[[ Material for this exercise open ]]

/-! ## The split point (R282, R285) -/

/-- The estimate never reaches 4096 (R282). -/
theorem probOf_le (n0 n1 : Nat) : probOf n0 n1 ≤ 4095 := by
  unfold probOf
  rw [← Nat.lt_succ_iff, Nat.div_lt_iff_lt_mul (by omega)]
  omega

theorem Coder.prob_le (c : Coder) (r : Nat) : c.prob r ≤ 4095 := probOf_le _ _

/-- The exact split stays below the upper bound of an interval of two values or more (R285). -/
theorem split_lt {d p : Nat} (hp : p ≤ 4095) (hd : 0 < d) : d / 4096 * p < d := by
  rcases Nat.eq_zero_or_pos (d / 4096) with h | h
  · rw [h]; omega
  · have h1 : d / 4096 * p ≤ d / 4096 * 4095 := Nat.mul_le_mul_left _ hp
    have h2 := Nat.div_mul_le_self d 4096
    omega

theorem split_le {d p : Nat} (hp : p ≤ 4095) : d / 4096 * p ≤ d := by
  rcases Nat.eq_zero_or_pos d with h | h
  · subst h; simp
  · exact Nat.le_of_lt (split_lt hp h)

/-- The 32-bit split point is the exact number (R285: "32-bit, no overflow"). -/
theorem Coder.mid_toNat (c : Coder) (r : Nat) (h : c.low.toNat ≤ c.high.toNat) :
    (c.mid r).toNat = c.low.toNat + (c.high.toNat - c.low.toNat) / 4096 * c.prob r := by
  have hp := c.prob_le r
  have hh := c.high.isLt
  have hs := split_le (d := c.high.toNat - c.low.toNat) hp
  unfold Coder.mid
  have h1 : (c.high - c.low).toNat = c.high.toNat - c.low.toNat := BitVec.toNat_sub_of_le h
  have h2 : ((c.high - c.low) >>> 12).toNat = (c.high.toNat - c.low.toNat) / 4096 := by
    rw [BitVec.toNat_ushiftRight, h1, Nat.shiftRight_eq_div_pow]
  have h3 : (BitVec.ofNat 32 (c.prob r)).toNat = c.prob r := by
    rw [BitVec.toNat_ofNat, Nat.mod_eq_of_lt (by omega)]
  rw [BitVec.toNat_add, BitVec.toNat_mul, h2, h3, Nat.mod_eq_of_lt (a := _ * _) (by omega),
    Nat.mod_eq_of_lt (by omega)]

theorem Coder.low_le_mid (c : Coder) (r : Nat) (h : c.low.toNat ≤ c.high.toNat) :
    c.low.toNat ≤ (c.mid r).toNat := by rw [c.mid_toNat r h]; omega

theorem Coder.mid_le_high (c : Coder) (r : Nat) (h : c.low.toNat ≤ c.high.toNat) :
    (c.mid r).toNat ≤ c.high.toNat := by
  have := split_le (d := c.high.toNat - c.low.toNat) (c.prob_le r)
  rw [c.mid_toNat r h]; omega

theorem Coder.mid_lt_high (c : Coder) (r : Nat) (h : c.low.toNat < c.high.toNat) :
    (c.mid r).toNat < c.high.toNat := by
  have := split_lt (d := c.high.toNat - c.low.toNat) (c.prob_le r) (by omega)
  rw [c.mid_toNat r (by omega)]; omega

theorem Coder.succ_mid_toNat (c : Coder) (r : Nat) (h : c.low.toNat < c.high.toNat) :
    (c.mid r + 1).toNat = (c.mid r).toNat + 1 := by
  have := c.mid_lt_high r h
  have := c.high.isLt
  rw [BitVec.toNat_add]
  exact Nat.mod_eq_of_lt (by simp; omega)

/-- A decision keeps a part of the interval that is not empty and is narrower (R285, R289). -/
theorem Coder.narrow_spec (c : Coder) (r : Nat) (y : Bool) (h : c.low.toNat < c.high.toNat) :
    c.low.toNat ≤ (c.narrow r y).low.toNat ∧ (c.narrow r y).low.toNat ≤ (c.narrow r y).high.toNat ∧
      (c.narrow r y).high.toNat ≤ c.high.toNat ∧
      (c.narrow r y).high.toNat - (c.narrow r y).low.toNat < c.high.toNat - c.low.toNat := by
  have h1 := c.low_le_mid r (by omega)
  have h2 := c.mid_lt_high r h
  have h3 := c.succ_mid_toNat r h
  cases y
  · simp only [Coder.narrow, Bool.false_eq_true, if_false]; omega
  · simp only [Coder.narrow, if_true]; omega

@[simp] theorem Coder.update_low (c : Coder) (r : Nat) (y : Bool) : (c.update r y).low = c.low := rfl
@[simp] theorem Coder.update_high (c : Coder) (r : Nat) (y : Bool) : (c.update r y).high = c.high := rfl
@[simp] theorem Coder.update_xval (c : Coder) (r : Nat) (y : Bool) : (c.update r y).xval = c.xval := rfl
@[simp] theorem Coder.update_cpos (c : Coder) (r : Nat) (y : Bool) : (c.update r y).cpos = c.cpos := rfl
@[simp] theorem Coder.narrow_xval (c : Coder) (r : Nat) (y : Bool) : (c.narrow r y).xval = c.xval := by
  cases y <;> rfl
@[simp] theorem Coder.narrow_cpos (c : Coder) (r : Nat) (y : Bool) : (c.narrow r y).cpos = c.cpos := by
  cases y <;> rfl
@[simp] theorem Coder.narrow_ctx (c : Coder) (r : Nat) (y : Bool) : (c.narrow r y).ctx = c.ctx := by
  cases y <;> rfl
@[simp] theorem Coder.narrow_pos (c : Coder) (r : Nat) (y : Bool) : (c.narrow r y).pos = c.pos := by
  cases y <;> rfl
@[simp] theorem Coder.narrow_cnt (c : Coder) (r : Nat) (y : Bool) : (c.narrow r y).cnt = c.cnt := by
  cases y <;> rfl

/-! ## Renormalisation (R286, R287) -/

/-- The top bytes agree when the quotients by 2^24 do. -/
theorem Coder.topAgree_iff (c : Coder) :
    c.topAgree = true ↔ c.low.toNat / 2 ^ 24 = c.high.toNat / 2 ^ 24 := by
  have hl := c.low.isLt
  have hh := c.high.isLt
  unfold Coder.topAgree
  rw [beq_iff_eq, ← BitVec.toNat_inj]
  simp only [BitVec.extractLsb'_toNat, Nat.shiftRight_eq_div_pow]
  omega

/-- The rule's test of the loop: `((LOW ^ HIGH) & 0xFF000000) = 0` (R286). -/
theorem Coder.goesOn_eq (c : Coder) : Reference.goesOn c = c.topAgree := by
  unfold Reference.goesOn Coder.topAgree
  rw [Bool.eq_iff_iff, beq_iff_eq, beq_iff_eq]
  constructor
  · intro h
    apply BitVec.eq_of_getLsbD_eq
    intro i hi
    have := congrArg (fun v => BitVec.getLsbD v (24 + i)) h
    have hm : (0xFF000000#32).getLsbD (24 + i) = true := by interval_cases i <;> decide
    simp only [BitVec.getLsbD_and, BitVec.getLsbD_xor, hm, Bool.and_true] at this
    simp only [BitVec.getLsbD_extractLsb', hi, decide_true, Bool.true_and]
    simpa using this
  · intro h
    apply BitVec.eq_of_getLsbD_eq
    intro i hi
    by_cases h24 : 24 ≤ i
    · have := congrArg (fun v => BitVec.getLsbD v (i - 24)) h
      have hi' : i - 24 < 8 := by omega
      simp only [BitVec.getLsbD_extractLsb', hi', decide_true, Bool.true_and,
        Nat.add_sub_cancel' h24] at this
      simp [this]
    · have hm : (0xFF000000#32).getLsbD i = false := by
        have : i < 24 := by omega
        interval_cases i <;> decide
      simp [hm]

[[ Material for this exercise closed ]]
[[ Material for this exercise open ]]

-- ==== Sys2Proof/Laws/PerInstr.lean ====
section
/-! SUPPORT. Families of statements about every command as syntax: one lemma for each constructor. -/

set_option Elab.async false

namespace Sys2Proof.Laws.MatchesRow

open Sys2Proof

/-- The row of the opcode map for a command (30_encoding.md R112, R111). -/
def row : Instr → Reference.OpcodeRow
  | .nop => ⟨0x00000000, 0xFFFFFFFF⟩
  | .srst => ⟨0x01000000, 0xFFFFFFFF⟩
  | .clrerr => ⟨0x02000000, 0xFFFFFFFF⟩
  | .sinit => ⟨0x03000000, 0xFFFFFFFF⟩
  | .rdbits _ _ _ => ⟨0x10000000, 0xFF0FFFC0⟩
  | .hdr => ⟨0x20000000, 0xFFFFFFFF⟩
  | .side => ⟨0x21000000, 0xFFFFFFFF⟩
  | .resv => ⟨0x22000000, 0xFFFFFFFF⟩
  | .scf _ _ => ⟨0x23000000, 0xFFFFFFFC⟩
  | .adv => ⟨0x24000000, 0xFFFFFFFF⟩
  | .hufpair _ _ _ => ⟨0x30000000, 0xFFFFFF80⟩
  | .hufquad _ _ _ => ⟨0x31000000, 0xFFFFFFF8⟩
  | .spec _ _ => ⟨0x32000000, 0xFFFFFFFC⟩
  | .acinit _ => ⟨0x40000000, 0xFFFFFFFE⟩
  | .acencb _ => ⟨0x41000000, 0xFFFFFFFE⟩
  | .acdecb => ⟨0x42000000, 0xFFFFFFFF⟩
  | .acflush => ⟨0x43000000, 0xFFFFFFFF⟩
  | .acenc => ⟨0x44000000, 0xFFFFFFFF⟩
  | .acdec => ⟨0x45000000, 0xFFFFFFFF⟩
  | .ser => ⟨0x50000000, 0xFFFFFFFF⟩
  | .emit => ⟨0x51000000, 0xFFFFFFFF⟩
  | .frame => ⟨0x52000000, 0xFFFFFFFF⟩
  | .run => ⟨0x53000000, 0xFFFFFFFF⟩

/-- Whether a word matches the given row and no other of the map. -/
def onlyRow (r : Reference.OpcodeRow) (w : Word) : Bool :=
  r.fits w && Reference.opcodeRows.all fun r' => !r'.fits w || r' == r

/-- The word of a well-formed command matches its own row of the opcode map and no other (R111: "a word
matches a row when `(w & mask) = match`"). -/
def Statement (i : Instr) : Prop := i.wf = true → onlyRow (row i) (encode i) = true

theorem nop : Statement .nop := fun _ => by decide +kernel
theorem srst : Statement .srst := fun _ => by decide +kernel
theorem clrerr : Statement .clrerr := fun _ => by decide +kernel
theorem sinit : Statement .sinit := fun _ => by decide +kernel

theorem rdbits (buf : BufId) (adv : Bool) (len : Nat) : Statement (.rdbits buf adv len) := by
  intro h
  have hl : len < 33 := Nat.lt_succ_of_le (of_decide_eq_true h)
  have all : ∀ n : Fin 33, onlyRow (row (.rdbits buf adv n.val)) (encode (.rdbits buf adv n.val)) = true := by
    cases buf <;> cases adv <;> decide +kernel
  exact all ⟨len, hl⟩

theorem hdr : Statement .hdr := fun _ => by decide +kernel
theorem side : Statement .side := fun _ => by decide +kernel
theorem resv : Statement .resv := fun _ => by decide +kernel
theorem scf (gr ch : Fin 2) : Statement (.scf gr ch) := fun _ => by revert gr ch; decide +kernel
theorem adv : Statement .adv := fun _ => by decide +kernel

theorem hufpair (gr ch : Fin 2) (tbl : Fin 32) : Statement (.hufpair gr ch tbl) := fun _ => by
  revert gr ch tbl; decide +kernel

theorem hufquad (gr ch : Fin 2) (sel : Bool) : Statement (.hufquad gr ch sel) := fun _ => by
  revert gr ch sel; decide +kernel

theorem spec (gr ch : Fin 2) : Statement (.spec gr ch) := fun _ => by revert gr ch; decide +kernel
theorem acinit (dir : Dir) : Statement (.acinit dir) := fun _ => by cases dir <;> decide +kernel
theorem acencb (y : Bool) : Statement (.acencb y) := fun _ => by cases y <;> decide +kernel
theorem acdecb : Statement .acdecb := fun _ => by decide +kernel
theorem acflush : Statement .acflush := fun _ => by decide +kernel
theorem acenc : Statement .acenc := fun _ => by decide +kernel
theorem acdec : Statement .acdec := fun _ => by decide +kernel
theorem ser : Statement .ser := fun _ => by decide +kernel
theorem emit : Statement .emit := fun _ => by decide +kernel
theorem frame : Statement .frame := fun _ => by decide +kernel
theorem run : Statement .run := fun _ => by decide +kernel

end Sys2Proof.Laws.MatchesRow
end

[[ Material for this exercise closed ]]

• Work task
For this exercise, please output exactly the lines above starting at the line with "c.low.toNat ≤ (c.mid" and ending at the line with "(R285, R289). -/", ends included.

• Exercise response
    c.low.toNat ≤ (c.mid r).toNat := by rw [c.mid_toNat r h]; omega

theorem Coder.mid_le_high (c : Coder) (r : Nat) (h : c.low.toNat ≤ c.high.toNat) :
    (c.mid r).toNat ≤ c.high.toNat := by
  have := split_le (d := c.high.toNat - c.low.toNat) (c.prob_le r)
  rw [c.mid_toNat r h]; omega

theorem Coder.mid_lt_high (c : Coder) (r : Nat) (h : c.low.toNat < c.high.toNat) :
    (c.mid r).toNat < c.high.toNat := by
  have := split_lt (d := c.high.toNat - c.low.toNat) (c.prob_le r) (by omega)
  rw [c.mid_toNat r (by omega)]; omega

theorem Coder.succ_mid_toNat (c : Coder) (r : Nat) (h : c.low.toNat < c.high.toNat) :
    (c.mid r + 1).toNat = (c.mid r).toNat + 1 := by
  have := c.mid_lt_high r h
  have := c.high.isLt
  rw [BitVec.toNat_add]
  exact Nat.mod_eq_of_lt (by simp; omega)

/-- A decision keeps a part of the interval that is not empty and is narrower (R285, R289). -/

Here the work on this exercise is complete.